- Withdrawals by sector 2000/2001: Domestic: 11%; Agriculture: 89%; Industry: 0%;
- Renewable water resources: 21 km^{3} (1977–2001)
- Surface water produced internally: 21 km^{3}
- Groundwater recharge: 12 km^{3}
- Overlap shared by surface water and groundwater: 12 km^{3}
- Renewable water resources per capita: 2,430 m^{3} per year
- Wetland designated as Ramsar sites: 20,000 ha
- Hydropower generation: 14%

= Water resources management in the Dominican Republic =

With surface water resources of 20 billion m^{3} per year, of which 12 billion m^{3} are groundwater recharge, water resources in the Dominican Republic could be considered abundant. But irregular spatial and seasonal distribution, coupled with high consumption in irrigation and urban water supply, translates into water scarcity. Rapid economic growth and increased urbanization have also affected environmental quality and placed strains on the Dominican Republic's water resources base.
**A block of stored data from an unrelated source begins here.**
/-! ### What the shared reads see -/

@[simp] theorem readReg_memWrite (s : State) (a : Nat) (v : Byte) (y : Reg) : (s.memWrite a v).readReg y = s.readReg y := rfl
@[simp] theorem readReg_setPc (s : State) (v : Word) (y : Reg) : (s.setPc v).readReg y = s.readReg y := rfl
@[simp] theorem readReg_setI (s : State) (v : Word) (y : Reg) : (s.setI v).readReg y = s.readReg y := rfl
@[simp] theorem readReg_setDt (s : State) (v : Byte) (y : Reg) : (s.setDt v).readReg y = s.readReg y := rfl
@[simp] theorem readReg_setSt (s : State) (v : Byte) (y : Reg) : (s.setSt v).readReg y = s.readReg y := rfl
@[simp] theorem readReg_setWait (s : State) (w : Option Reg) (y : Reg) : (s.setWait w).readReg y = s.readReg y := rfl
@[simp] theorem readReg_push (s : State) (v : Word) (h : s.sp.val < 16) (y : Reg) : (s.push v h).readReg y = s.readReg y := rfl
@[simp] theorem readReg_pop (s : State) (h : 0 < s.sp.val) (y : Reg) : (s.pop h).readReg y = s.readReg y := rfl
@[simp] theorem readReg_setDisp (s : State) (d : Display) (y : Reg) : (s.setDisp d).readReg y = s.readReg y := rfl
@[simp] theorem readReg_report (s : State) (kd : ReportKind) (op : Word) (y : Reg) : (s.report kd op).readReg y = s.readReg y := rfl
@[simp] theorem readReg_setInput (s : State) (inp : Input) (y : Reg) : (s.setInput inp).readReg y = s.readReg y := rfl
@[simp] theorem readReg_countInput (s : State) (y : Reg) : (s.countInput).readReg y = s.readReg y := rfl
@[simp] theorem readReg_setPending (s : State) (ops : List HostOp) (y : Reg) : (s.setPending ops).readReg y = s.readReg y := rfl

@[simp] theorem memRead_writeReg (s : State) (x : Reg) (v : Byte) (b : Nat) : (s.writeReg x v).memRead b = s.memRead b := rfl
@[simp] theorem memRead_setPc (s : State) (v : Word) (b : Nat) : (s.setPc v).memRead b = s.memRead b := rfl
@[simp] theorem memRead_setI (s : State) (v : Word) (b : Nat) : (s.setI v).memRead b = s.memRead b := rfl
@[simp] theorem memRead_setDt (s : State) (v : Byte) (b : Nat) : (s.setDt v).memRead b = s.memRead b := rfl
@[simp] theorem memRead_setSt (s : State) (v : Byte) (b : Nat) : (s.setSt v).memRead b = s.memRead b := rfl
@[simp] theorem memRead_setWait (s : State) (w : Option Reg) (b : Nat) : (s.setWait w).memRead b = s.memRead b := rfl
@[simp] theorem memRead_push (s : State) (v : Word) (h : s.sp.val < 16) (b : Nat) : (s.push v h).memRead b = s.memRead b := rfl
@[simp] theorem memRead_pop (s : State) (h : 0 < s.sp.val) (b : Nat) : (s.pop h).memRead b = s.memRead b := rfl
@[simp] theorem memRead_setDisp (s : State) (d : Display) (b : Nat) : (s.setDisp d).memRead b = s.memRead b := rfl
@[simp] theorem memRead_report (s : State) (kd : ReportKind) (op : Word) (b : Nat) : (s.report kd op).memRead b = s.memRead b := rfl
@[simp] theorem memRead_setInput (s : State) (inp : Input) (b : Nat) : (s.setInput inp).memRead b = s.memRead b := rfl
@[simp] theorem memRead_countInput (s : State) (b : Nat) : (s.countInput).memRead b = s.memRead b := rfl
@[simp] theorem memRead_setPending (s : State) (ops : List HostOp) (b : Nat) : (s.setPending ops).memRead b = s.memRead b := rfl

@[simp] theorem ea_memWrite (s : State) (a : Nat) (v : Byte) (k : Nat) : (s.memWrite a v).ea k = s.ea k := rfl
@[simp] theorem ea_writeReg (s : State) (x : Reg) (v : Byte) (k : Nat) : (s.writeReg x v).ea k = s.ea k := rfl
@[simp] theorem ea_setPc (s : State) (v : Word) (k : Nat) : (s.setPc v).ea k = s.ea k := rfl
@[simp] theorem ea_setDt (s : State) (v : Byte) (k : Nat) : (s.setDt v).ea k = s.ea k := rfl
@[simp] theorem ea_setSt (s : State) (v : Byte) (k : Nat) : (s.setSt v).ea k = s.ea k := rfl
@[simp] theorem ea_setWait (s : State) (w : Option Reg) (k : Nat) : (s.setWait w).ea k = s.ea k := rfl
@[simp] theorem ea_push (s : State) (v : Word) (h : s.sp.val < 16) (k : Nat) : (s.push v h).ea k = s.ea k := rfl
@[simp] theorem ea_pop (s : State) (h : 0 < s.sp.val) (k : Nat) : (s.pop h).ea k = s.ea k := rfl
@[simp] theorem ea_setDisp (s : State) (d : Display) (k : Nat) : (s.setDisp d).ea k = s.ea k := rfl
@[simp] theorem ea_report (s : State) (kd : ReportKind) (op : Word) (k : Nat) : (s.report kd op).ea k = s.ea k := rfl
@[simp] theorem ea_setInput (s : State) (inp : Input) (k : Nat) : (s.setInput inp).ea k = s.ea k := rfl
@[simp] theorem ea_countInput (s : State) (k : Nat) : (s.countInput).ea k = s.ea k := rfl
@[simp] theorem ea_setPending (s : State) (ops : List HostOp) (k : Nat) : (s.setPending ops).ea k = s.ea k := rfl

@[simp] theorem keyPressed_memWrite (s : State) (a : Nat) (v : Byte) (u : Byte) : (s.memWrite a v).keyPressed u = s.keyPressed u := rfl
@[simp] theorem keyPressed_writeReg (s : State) (x : Reg) (v : Byte) (u : Byte) : (s.writeReg x v).keyPressed u = s.keyPressed u := rfl
@[simp] theorem keyPressed_setPc (s : State) (v : Word) (u : Byte) : (s.setPc v).keyPressed u = s.keyPressed u := rfl
@[simp] theorem keyPressed_setI (s : State) (v : Word) (u : Byte) : (s.setI v).keyPressed u = s.keyPressed u := rfl
@[simp] theorem keyPressed_setDt (s : State) (v : Byte) (u : Byte) : (s.setDt v).keyPressed u = s.keyPressed u := rfl
@[simp] theorem keyPressed_setSt (s : State) (v : Byte) (u : Byte) : (s.setSt v).keyPressed u = s.keyPressed u := rfl
@[simp] theorem keyPressed_setWait (s : State) (w : Option Reg) (u : Byte) : (s.setWait w).keyPressed u = s.keyPressed u := rfl
@[simp] theorem keyPressed_push (s : State) (v : Word) (h : s.sp.val < 16) (u : Byte) : (s.push v h).keyPressed u = s.keyPressed u := rfl
@[simp] theorem keyPressed_pop (s : State) (h : 0 < s.sp.val) (u : Byte) : (s.pop h).keyPressed u = s.keyPressed u := rfl
@[simp] theorem keyPressed_setDisp (s : State) (d : Display) (u : Byte) : (s.setDisp d).keyPressed u = s.keyPressed u := rfl
@[simp] theorem keyPressed_report (s : State) (kd : ReportKind) (op : Word) (u : Byte) : (s.report kd op).keyPressed u = s.keyPressed u := rfl
@[simp] theorem keyPressed_countInput (s : State) (u : Byte) : (s.countInput).keyPressed u = s.keyPressed u := rfl
@[simp] theorem keyPressed_setPending (s : State) (ops : List HostOp) (u : Byte) : (s.setPending ops).keyPressed u = s.keyPressed u := rfl

@[simp] theorem drawByte_memWrite (s : State) (a : Nat) (v : Byte) : (s.memWrite a v).drawByte = s.drawByte := rfl
@[simp] theorem drawByte_writeReg (s : State) (x : Reg) (v : Byte) : (s.writeReg x v).drawByte = s.drawByte := rfl
@[simp] theorem drawByte_setPc (s : State) (v : Word) : (s.setPc v).drawByte = s.drawByte := rfl
@[simp] theorem drawByte_setI (s : State) (v : Word) : (s.setI v).drawByte = s.drawByte := rfl
@[simp] theorem drawByte_setDt (s : State) (v : Byte) : (s.setDt v).drawByte = s.drawByte := rfl
@[simp] theorem drawByte_setSt (s : State) (v : Byte) : (s.setSt v).drawByte = s.drawByte := rfl
@[simp] theorem drawByte_setWait (s : State) (w : Option Reg) : (s.setWait w).drawByte = s.drawByte := rfl
@[simp] theorem drawByte_push (s : State) (v : Word) (h : s.sp.val < 16) : (s.push v h).drawByte = s.drawByte := rfl
@[simp] theorem drawByte_pop (s : State) (h : 0 < s.sp.val) : (s.pop h).drawByte = s.drawByte := rfl
@[simp] theorem drawByte_setDisp (s : State) (d : Display) : (s.setDisp d).drawByte = s.drawByte := rfl
@[simp] theorem drawByte_report (s : State) (kd : ReportKind) (op : Word) : (s.report kd op).drawByte = s.drawByte := rfl
@[simp] theorem drawByte_countInput (s : State) : (s.countInput).drawByte = s.drawByte := rfl
@[simp] theorem drawByte_setPending (s : State) (ops : List HostOp) : (s.setPending ops).drawByte = s.drawByte := rfl

end Sys2Proof.Machine
end

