-- ==== Sys2Proof/Laws/Registers.lean ====
section
/-! SUPPORT. Register reads after register writes, the skip, and the flags as numbers. -/

namespace Sys2Proof.Machine

/-- A register write is seen by that register and by no other (R22). -/
theorem readReg_writeReg (s : State) (x y : Reg) (v : Byte) :
    (s.writeReg x v).readReg y = if x = y then v else s.readReg y := by
  simp only [State.readReg, State.writeReg]
  rcases eq_or_ne x y with rfl | h
  · simp
  · have : x.val ≠ y.val := fun e => h (Fin.ext e)
    simp [h, this]

@[simp] theorem readReg_writeReg_same (s : State) (x : Reg) (v : Byte) : (s.writeReg x v).readReg x = v := by
  simp [readReg_writeReg]

theorem readReg_writeReg_other (s : State) {x y : Reg} (v : Byte) (h : x ≠ y) :
    (s.writeReg x v).readReg y = s.readReg y := by
  simp [readReg_writeReg, h]

/-- Two register files that read alike are equal. -/
theorem reg_ext {s t : State} (h : ∀ r, t.readReg r = s.readReg r) : t.reg = s.reg := by
  apply Vector.ext
  intro k hk
  exact h ⟨k, hk⟩

/-- A skip changes the program counter by two, or nothing (R120). -/
theorem skipIf_eq (s : State) (c : Bool) : s.skipIf c = s.setPc (if c then s.pc + 2 else s.pc) := by
  cases c <;> rfl

@[simp] theorem flagByte_true : flagByte true = 1 := rfl
@[simp] theorem flagByte_false : flagByte false = 0 := rfl

/-- A flag is 0 or 1. -/
theorem flagByte_toNat (b : Bool) : (flagByte b).toNat = if b then 1 else 0 := by cases b <;> rfl

/-- The not-borrow flag compares unsigned values (R137). -/
theorem notBorrowFlag_eq (a b : Byte) : notBorrowFlag a b = if b.toNat ≤ a.toNat then 1 else 0 := by
  simp [notBorrowFlag, flagByte]

/-- The carry flag is the sum's excess over a byte (R136). -/
theorem carryFlag_eq (n : Nat) : carryFlag n = if 255 < n then 1 else 0 := by
  simp [carryFlag, flagByte]

/-- The bit an eight-bit right shift drops is bit 0 (R138). -/
theorem shiftRightFlag_toNat (v : Byte) : (shiftRightFlag v).toNat = v.toNat % 2 := by
  have := Nat.and_one_is_mod v.toNat
  simp [shiftRightFlag, this]

/-- The bit an eight-bit left shift drops is bit 7 (R140). -/
theorem shiftLeftFlag_toNat (v : Byte) : (shiftLeftFlag v).toNat = v.toNat / 128 := by
  revert v; decide

/-- A count-down stops at zero (R181). -/
theorem countDown_toNat (t : Byte) : (countDown t).toNat = t.toNat - 1 := by
  unfold countDown
  split
  · rw [BitVec.toNat_sub_of_le] <;> simp [BitVec.le_def]; omega
  · omega

/-- A loop counter below 16 names that register. -/
theorem regAt_val {k : Nat} (h : k < 16) : (regAt k).val = k := by simp [regAt, Fin.ofNat, Nat.mod_eq_of_lt h]

/-- Every register is the one its number names. -/
@[simp] theorem regAt_reg (x : Reg) : regAt x.val = x := Fin.ext (regAt_val x.isLt)

/-- Under `mask` the key is the value mod 16 (R166). -/
theorem keyPressed_mask {s : State} (h : s.config.keyIndexMode = .mask) {v : Byte} {k : Key}
    (hk : k.val = v.toNat % 16) : s.keyPressed v = s.keyDown k := by
  simp only [State.keyPressed, h]
  congr 1
  simp [Fin.ext_iff, hk, Fin.ofNat, Nat.and_two_pow_sub_one_eq_mod _ 4]

/-- Under `invalid_not_pressed` a value up to 0xF is the key (R166). -/
theorem keyPressed_valid {s : State} (h : s.config.keyIndexMode = .invalidNotPressed) {v : Byte} {k : Key}
    (hk : k.val = v.toNat) : s.keyPressed v = s.keyDown k := by
  simp only [State.keyPressed, h]
  rw [if_pos (by omega)]
  congr 1
  simp [← hk]

/-- Under `invalid_not_pressed` a value above 0xF is no key and not pressed (R166). -/
theorem keyPressed_invalid {s : State} (h : s.config.keyIndexMode = .invalidNotPressed) {v : Byte}
    (hv : 15 < v.toNat) : s.keyPressed v = false := by
  simp only [State.keyPressed, h]
  rw [if_neg (by omega)]

end Sys2Proof.Machine
end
In addition, the Dominican Republic is exposed to a number of natural hazards, such as hurricanes, storms, floods, Drought, earthquakes, and fires. Global climate change is expected to induce permanent climate shocks to the Caribbean region, which will likely affect the Dominican Republic in the form of sea level rise, higher surface air and sea temperatures, extreme weather events (such as tropical storms and hurricanes), increased rainfall intensity (leading to both more frequent and severe flooding) and more frequent and more severe "El Niño-like" conditions.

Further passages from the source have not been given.